这句话一出,奴隶们鸦雀无声。
被邓普斯俘虏为奴隶以来,这些人吃不了多少,从来就没吃饱过,连半饱都困难,每日还要做牛做马背负重物赶路,实在是太辛苦了。
现在如果要救他的话,不仅要他们背负重物,还要再加上这个奴隶,这更是苦上加苦,说不定不用半日他们就要像这个奴隶一样摔倒在地磕破脑袋,然后被扔出车队了。明哲保身之下,自然是不会再有人开口求情惹祸上身了。
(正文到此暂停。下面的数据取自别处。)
-- ==== Sys2Proof/Config.lean ====
section
/-! DEFINITION. What is fixed when an instance is built: the variant names of R3 and R4, the parameters the spec
leaves OPEN (R8; 92_eei_decisions.md D13, D15, D16, D19, D29), and the free values, which no proof can see. The reference
values of the parameters stand in Machine/Params.lean. -/

namespace Sys2Proof

/-- The four engine variants, exactly (R3). An instance implements one of them for its lifetime (R4). -/
inductive Variant where
  /-- Rule30-packed: 9 words of 32 bits, a 261-cell torus. -/
  | r30p
  /-- Rule30-compact: one word of 32 bits, an open strip. -/
  | r30c
  /-- ExtendedCA-v1: 80 words of 64 bits, five neighbours by rotation. -/
  | eca1
  /-- ExtendedCA-v2: 80 words of 64 bits, five neighbours direct. -/
  | eca2
deriving DecidableEq, Repr

/-- The parameter `SEED_EXPAND` (R8, R127, D19) as plain data: the reference expansion, or some other build's. -/
inductive SeedExpansion where
  /-- The PCG32 stream of R127, the spec's reference value. -/
  | pcg32
  /-- Another deterministic expansion, told apart by a number. What bytes it gives is free: `Config.otherSeedByte`. -/
  | other (id : Nat)
deriving DecidableEq, Repr

/-- The OPEN parameters of an instance (R8). They are fixed when the block is built, and no command reads them back or
writes them. `VARIANT` itself is not here: it is the constructor of the lattice (R4). -/
structure Build where
  /-- `MARKER_P`: the bit of each R30P word that the rolling gather reads (D13). -/
  markerP : Fin 32
  /-- `MARKER_C`: the same for R30C (D13). -/
  markerC : Fin 32
  /-- `ROUND_C`: the number of rounds of one R30C output word (D29). -/
  roundC : Nat
  /-- `X_IDX`: the four word indices the ECA extraction reads, in order (D15). -/
  xIdx : Vector (Fin 80) 4
  /-- `X_MASK`: the bits of each such word that are selected (D16). -/
  xMask : Word64
  /-- `SEED_EXPAND` (D19). -/
  seedExpand : SeedExpansion
deriving DecidableEq, Repr

/-- FREE VALUE (assumption 3). Byte `i` of the first `n` bytes that the expansion numbered `id` makes of `seed`. R127 lets it
be any deterministic function, so nothing is known of it. -/
opaque Config.otherSeedByte (id : Nat) (seed : Word64) (n i : Nat) : Byte

/-- FREE VALUE (assumption 5). Word `k` of the StateArray after the hardware reset numbered `draw`: R162 says it 'may hold
its old value or any other value', so nothing is known of it. -/
opaque Config.wordAfterReset (draw k : Nat) : Word64

end Sys2Proof
end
邓普斯看没人应,正要再次下令把这家伙给扔了,可就在此时,周围人群中传来一个声音。
“我来。”
邓普斯循声望去,周围的人也如潮水般退开,让出那个发声的人来。
那是一个非常高大的男人,身上污浊邋遢,头发浓密、胡子拉渣,虬结在一块,看着跟个野人似的,身上的衣服也是破烂不堪,仅仅比布条好一些。
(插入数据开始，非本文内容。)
-- ==== Sys2Proof/Safety.lean ====
section
/-! DEFINITION. The terms in which statements about the machine are made: the fields of a response header, a well-formed
response, the invariant of a run, what the host does between steps, and the views of the StateArray the spec uses. -/

namespace Sys2Proof.Machine

/-- `STATUS`, bits 7..0 of a response header (R66). -/
def statusField (h : Beat) : Byte := h.extractLsb' 0 8

/-- `ROPC`, bits 15..8 (R66). -/
def ropcField (h : Beat) : Byte := h.extractLsb' 8 8

/-- `ZERO`, bits 31..16 (R66). -/
def zeroField (h : Beat) : BitVec 16 := h.extractLsb' 16 16

/-- `INFO`, bits 63..32 (R66). -/
def infoField (h : Beat) : Word32 := h.extractLsb' 32 32

/-- A whole response (R66, R67, R72): a header with a status the block produces and `ZERO` = 0, then `INFO` payload beats if the
status is OK and none otherwise. -/
def responseOk : List Beat → Bool
  | [] => false
  | h :: payload =>
    decide ((statusField h).toNat ≤ 3) && zeroField h == 0 &&
      (if statusField h = 0 then payload.length == (infoField h).toNat else payload.isEmpty)

/-- The beats taken so far are no whole command (R165: a whole one would have been performed). -/
def State.commandPartial (s : State) : Bool :=
  match decode s.variant s.rx with
  | .ok _ => false
  | .error _ => true

/-- What is pending is the rest of one response: with the beats of it that the host has taken already, the last of `taken`, it is
one whole response (R66, R72). -/
def State.pendingIsRestOfAResponse (s : State) : Prop :=
  s.rsp = [] ∨ ∃ sent, sent <:+ s.taken ∧ responseOk (sent ++ s.rsp) = true

/-- What every run of an instance of variant `v`, built with `b`, keeps: the variant and the parameters (R4, R8); no whole command
is left half taken, and none is taken at all while a response is pending (R62, R165); what is pending is the rest of one
response, whose other beats were the last to be transferred (R66, R72). -/
def State.Inv (v : Variant) (b : Build) (s : State) : Prop :=
  s.variant = v ∧ s.build = b ∧ s.commandPartial = true ∧ (s.rsp = [] ∨ s.rx = []) ∧ s.pendingIsRestOfAResponse

/-- Everything about an instance that performing a command leaves alone: its parameters, the streams' other side, the inputs. Not
in it are `S`, `SEEDED` and the response stream. -/
def State.sameAround (s t : State) : Prop :=
  t.variant = s.variant ∧ t.build = s.build ∧ t.rx = s.rx ∧ t.freeDraws = s.freeDraws ∧ t.rst = s.rst ∧ t.req = s.req ∧
    t.rspReady = s.rspReady ∧ t.taken = s.taken

/-- What the host can do between two steps (R60, R61): offer more request beats, after those already offered; drive `rst`;
drive `rsp_ready`. -/
inductive HostAction where
  | offer (beats : List Beat)
  | setRst (level : Bool)
  | setRspReady (level : Bool)
deriving DecidableEq, Repr

/-- The effect of a host action. -/
def State.hostAct (s : State) : HostAction → State
  | .offer beats => { s with req := s.req ++ beats }
  | .setRst level => { s with rst := level }
  | .setRspReady level => { s with rspReady := level }

/-- The states that an instance reaches from reset, whatever the host does (R16, R163). -/
inductive Reachable (v : Variant) (b : Build) : State → Prop where
  | afterReset : Reachable v b (State.resetOf v b)
  | host {s : State} (a : HostAction) : Reachable v b s → Reachable v b (s.hostAct a)
  | step {s t : State} : Reachable v b s → Machine.step s = .next t → Reachable v b t

/-- The whole pending response has been transferred. -/
def State.drained (s : State) : State := { s with rsp := [], taken := s.taken ++ s.rsp }

/-- The commands of a list performed in order, each with its whole response transferred before the next (R52, R165). -/
def performAll : List Instr → State → Option State
  | [], s => some s
  | i :: is, s =>
    match exec i s with
    | .next t => performAll is t.drained
    | .fault _ => none
    | .refused _ => none

/-- The native cell `c` of the 261-cell ring: `x[29k + (j - 1)] = S[k][j]` (R23, R86). -/
def cell (s : Vector Word32 9) (c : Nat) : Bool := (at9 s (c / 29)).getLsbD (c % 29 + 1)

/-- The bit `b_i` of the gather order of R101: round `i / N`, word `i mod N`. -/
def gatherBit {n : Nat} (next : Vector Word32 n → Vector Word32 n) (marker : Nat) (s : Vector Word32 n) (i : Nat) : Bool :=
  ((next^[i / n] s).toList.getD (i % n) 0).getLsbD marker

/-- `S` after `k` native words (R104). -/
def afterNatives (b : Build) : Nat → Lattice → Lattice
  | 0, l => l
  | k + 1, l => afterNatives b k (native b l).2

/-- Byte `j` of a native word, the lowest first. -/
def NativeWord.byte (j : Nat) : NativeWord → Byte
  | .w32 v => v.extractLsb' (8 * j) 8
  | .w64 v => v.extractLsb' (8 * j) 8

/-- The number of transitions of one native word: `ROUND_P`, `ROUND_C`, or 1 (R101 to R103). -/
def nativeRounds (b : Build) : Variant → Nat
  | .r30p => roundP
  | .r30c => b.roundC
  | .eca1 => 1
  | .eca2 => 1

/-- Does the command read `S`, and so need `SEEDED` = 1 (R27, R143)? -/
def needsSeed : Instr → Bool
  | .loadState _ => false
  | .readState => true
  | .nextU32 => true
  | .nextU64 => true
  | .fillBytes _ => true
  | .seedU64 _ => false
  | .seedBytes _ => false
  | .step _ => true
  | .reserved _ => false

/-- Does the command construct an engine of variant `v` (R120), that is, set `SEEDED`? -/
def constructs (v : Variant) : Instr → Bool
  | .loadState ws => ws.length == v.words
  | .readState => false
  | .nextU32 => false
  | .nextU64 => false
  | .fillBytes _ => false
  | .seedU64 _ => true
  | .seedBytes _ => true
  | .step _ => false
  | .reserved _ => false

end Sys2Proof.Machine
end

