/-- A header with the beats it asks for is decoded, and nothing is left. -/
theorem decode_header_payload {v : Variant} {h : Beat} {ps : List Beat} (hlen : ps.length = payloadBeats v h) :
    decode v (h :: ps) = .ok (assemble v h ps, []) :=
  (decode_eq_ok v _ _ _).2 ⟨h, ps, (List.append_nil _).symm, hlen, rfl⟩

/-- Settles O1: the header of an encoded command announces its payload, and the two select the command. -/
theorem decodeInvertsEncode : Obligations.DecodeInvertsEncode := fun _ _ rest hw => decode_encode_append rest hw

/-- Settles O3: each clause is one of the nine cases. -/
theorem everyHeaderDecodesToOneOfNineCases : Obligations.EveryHeaderDecodesToOneOfNineCases := by
  intro v h ps hlen
  rw [decode_header_payload hlen]
  refine ⟨fun ho => ⟨hlen.trans (payloadBeats_loadState ho), by rw [assemble_loadState ho]⟩,
    fun ho => by rw [assemble_readState ho], fun ho => by rw [assemble_nextU32 ho], fun ho => by rw [assemble_nextU64 ho],
    fun ho => by rw [assemble_fillBytes ho]; rfl, fun ho => ?_, fun ho => ?_, fun ho => by rw [assemble_step ho]; rfl,
    fun ho => ?_⟩
  · obtain ⟨seed, rfl⟩ := List.length_eq_one_iff.1 (hlen.trans (payloadBeats_seedU64 ho))
    exact ⟨seed, rfl, by rw [assemble_seedU64 ho]; rfl⟩
  · have hall := seedLen_le_of_payload ho hlen
    refine ⟨(ps.flatMap beatBytes).take v.seedLen, by rw [assemble_seedBytes ho], List.length_take_of_le hall,
      fun k hk => ?_⟩
    rw [← flatMap_beatBytes_getD ps k (by rw [← flatMap_beatBytes_length]; omega)]
    simp [List.getD_eq_getElem?_getD, hk]
  · rw [assemble_reserved (reservedOpc_eq_true.2 ho)]
    rfl

/-! ### What is decoded is well formed and framed -/

@[simp] theorem assemble_opcode (v : Variant) (h : Beat) (ps : List Beat) : (assemble v h ps).opcode = headerOpc h := by
  obtain ho | ho | ho | ho | ho | ho | ho | ho | ho := opcode_cases (headerOpc h)
  · rw [assemble_loadState ho, ho, Instr.opcode]
  · rw [assemble_readState ho, ho, Instr.opcode]
  · rw [assemble_nextU32 ho, ho, Instr.opcode]
  · rw [assemble_nextU64 ho, ho, Instr.opcode]
  · rw [assemble_fillBytes ho, ho, Instr.opcode]
  · rw [assemble_seedU64 ho, ho, Instr.opcode]
  · rw [assemble_seedBytes ho, ho, Instr.opcode]
  · rw [assemble_step ho, ho, Instr.opcode]
  · rw [assemble_reserved ho, Instr.opcode]

/-- A header's ARG counts the words of a LOAD_STATE, its variant the bytes of a SEED_BYTES, and what no row of the table
takes is reserved. -/
theorem assemble_wellFormed {v : Variant} {h : Beat} {ps : List Beat} (hlen : ps.length = payloadBeats v h) :
    (assemble v h ps).wellFormed v = true := by
  obtain ho | ho | ho | ho | ho | ho | ho | ho | ho := opcode_cases (headerOpc h)
  · rw [assemble_loadState ho, Instr.wellFormed, hlen, payloadBeats_loadState ho]
    exact decide_eq_true (headerArg h).isLt
  · rw [assemble_readState ho, Instr.wellFormed]
  · rw [assemble_nextU32 ho, Instr.wellFormed]
  · rw [assemble_nextU64 ho, Instr.wellFormed]
  · rw [assemble_fillBytes ho, Instr.wellFormed]
  · rw [assemble_seedU64 ho, Instr.wellFormed]
  · rw [assemble_seedBytes ho, Instr.wellFormed, beq_iff_eq]
    exact List.length_take_of_le (seedLen_le_of_payload ho hlen)
  · rw [assemble_step ho, Instr.wellFormed]
  · rw [assemble_reserved ho, Instr.wellFormed, ho]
按说块头这么一个人,身上肌肉应该是不会太差的,但是这人身上却没什么肌肉——从破烂衣服四处的破洞看进去,可以见到他虽然不是太胖,但身上都是松垮的肥肉。可虽然如此,他终究还是吃了身材高大的亏,身上背着的箱子是所有奴隶中最大的一只,甚至比大多数那些捆在马车上的箱子还大,足足有他大半个身子那么大,而从紧勒在他肩上、已经陷进皮肤里的绳子来看,这箱子显然不光是大,同样也非常重。
“你?”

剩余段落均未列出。